/-- A changed byte of a packet's bytes is found: by the declared count where it is the count, else by the check byte. -/
theorem decodeBytes_of_changed_byte {cfg : Config} {p : Packet} (hlength : p.payload.length = p.count.toNat) {i : Nat}
    (hi : i < (packetBytes p).length) {d : Byte} (hd : d ≠ 0x00) :
    decodeBytes cfg ((packetBytes p).set i ((packetBytes p)[i] ^^^ d)) =
      .error (if i = 0 then .badLength else .badCrc) := by
  have hbytes := length_packetBytes p
  have hzero : (packetBytes p)[0]'(by omega) = p.count := by simp only [packetBytes_eq, List.getElem_cons_zero]
  have hset : ((packetBytes p).set i ((packetBytes p)[i] ^^^ d)).length = 5 + 4 * p.payload.length := by
    rw [List.length_set, hbytes]
  by_cases hcount : i = 0
  · subst hcount
    have hbyte : byteAt ((packetBytes p).set 0 ((packetBytes p)[0] ^^^ d)) 0 = p.count ^^^ d := by
      rw [byteAt, List.getD_eq_getElem _ _ (by omega), List.getElem_set_self, hzero]
    rw [if_pos rfl]
    refine decodeBytes_of_wrong_count fun e => xor_ne_self (b := p.count) hd (BitVec.eq_of_toNat_eq ?_)
    rw [hbyte] at e
    omega
  · have hbyte : byteAt ((packetBytes p).set i ((packetBytes p)[i] ^^^ d)) 0 = p.count := by
      rw [byteAt, List.getD_eq_getElem _ _ (by omega), List.getElem_set_ne hcount, hzero]
    rw [if_neg hcount]
    refine decodeBytes_of_bad_crc (by omega) (by rw [hbyte]; omega) ?_
    rw [ne_eq, crc8_dropLast_eq_iff _ (List.ne_nil_of_length_pos (by omega)), crc8_set, crc8_packetBytes]
    simpa using hd

/-- Settles O10: a flipped bit is a changed byte. -/
theorem bitFlipRejected : Obligations.BitFlipRejected := by
  unfold Obligations.BitFlipRejected
  intro s c r a ws bs i k hi hencode hk
  obtain ⟨hfits, rfl⟩ := packetBytes_of_exec_encode hencode
  refine exec_decode_of_error (decodeBytes_of_changed_byte ?_ hi (one_shiftLeft_ne_zero hk))
  rw [framePacket_payload, framePacket_count, BitVec.toNat_ofNat]
  omega

/-! ### Eligibility in a sorted schedule (rules R147, R148) -/

/-- In a sorted schedule the times do not fall. -/
theorem nextTime_le_of_sorted {l : List Transmission} (h : l.Pairwise fun x y => keyLt y x = false) {j k : Nat}
    (hjk : j < k) {x y : Transmission} (hx : l[j]? = some x) (hy : l[k]? = some y) : x.nextTimeUs ≤ y.nextTimeUs := by
  obtain ⟨hj, rfl⟩ := List.getElem?_eq_some_iff.mp hx
  obtain ⟨hk, rfl⟩ := List.getElem?_eq_some_iff.mp hy
  have hkey := (keyLt_false_iff _ _).mp (List.pairwise_iff_getElem.mp h j k hj hk hjk)
  omega

/-- Rule R148 (a): what stands ahead of a due entry is due, so that only priority lets it be passed. -/
theorem eligibleAt_iff_of_sorted {l : List Transmission} (h : l.Pairwise fun x y => keyLt y x = false) (now k : Nat) :
    EligibleAt l now k ↔ ∃ a, l[k]? = some a ∧ a.nextTimeUs ≤ now ∧
      ∀ j b, j < k → l[j]? = some b → b.recipient ≠ a.recipient ∧ a.priority.toNat < b.priority.toNat := by
  refine exists_congr fun a => and_congr_right fun ha => and_congr_right fun hdue => ?_
  refine forall₄_congr fun j b hj hb => and_congr_right fun _ => ?_
  have hahead := nextTime_le_of_sorted h hj hb ha
  omega

/-- Settles O14: (a) by the order of times; (b) is (a) for the later of the two entries; nothing is eligible before a head
that is not due, and a due head is eligible. -/
theorem orderingConsequences : Obligations.OrderingConsequences := by
  unfold Obligations.OrderingConsequences
  intro s now hinv
  have heligible := eligibleAt_iff_of_sorted hinv.sorted now
  refine ⟨heligible, fun j k x y hjk _ hk hx hy => ?_, ?_⟩
  · obtain ⟨a, ha, -, hpasses⟩ := (heligible k).mp hk
    obtain rfl := Option.some.inj (hy.symm.trans ha)
    exact (hpasses j x hjk hx).2
  have hanswer : exec (.peekNext now) s = .next { s with result := .transmission none } ↔
      peekNext s.sch.schedule now = none := by
    rw [exec_peekNext]
    refine ⟨fun h => ?_, fun h => by rw [h]⟩
    have hresult := congrArg State.result (Host.Outcome.next.inj h)
    exact Result.transmission.inj hresult
  rw [hanswer, peekNext_eq_none]
  constructor
  · intro hnone x hx
    by_contra hdue
    exact hnone 0 ⟨x, hx, by omega, fun j _ hj => absurd hj (Nat.not_lt_zero j)⟩
  · rintro hhead k ⟨a, ha, hdue, -⟩
    have hk := (List.getElem?_eq_some_iff.mp ha).1
    rcases Nat.eq_zero_or_pos k with rfl | hpos
    · have hlate := hhead a ha
      omega
    · have hzero := List.getElem?_eq_getElem (l := s.sch.schedule) (i := 0) (by omega)
      have hlate := hhead _ hzero
      have hbefore := nextTime_le_of_sorted hinv.sorted hpos hzero ha
      omega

^^^^^^^^^^^^^^^^

Work to complete: Where the listing above has a line with "changed byte. -/", start there, and output every line exactly through the line with "obtain ⟨hfits, rfl⟩", which is also included.

Answer section:
/-- Settles O10: a flipped bit is a changed byte. -/
theorem bitFlipRejected : Obligations.BitFlipRejected := by
  unfold Obligations.BitFlipRejected
  intro s c r a ws bs i k hi hencode hk
  obtain ⟨hfits, rfl⟩ := packetBytes_of_exec_encode hencode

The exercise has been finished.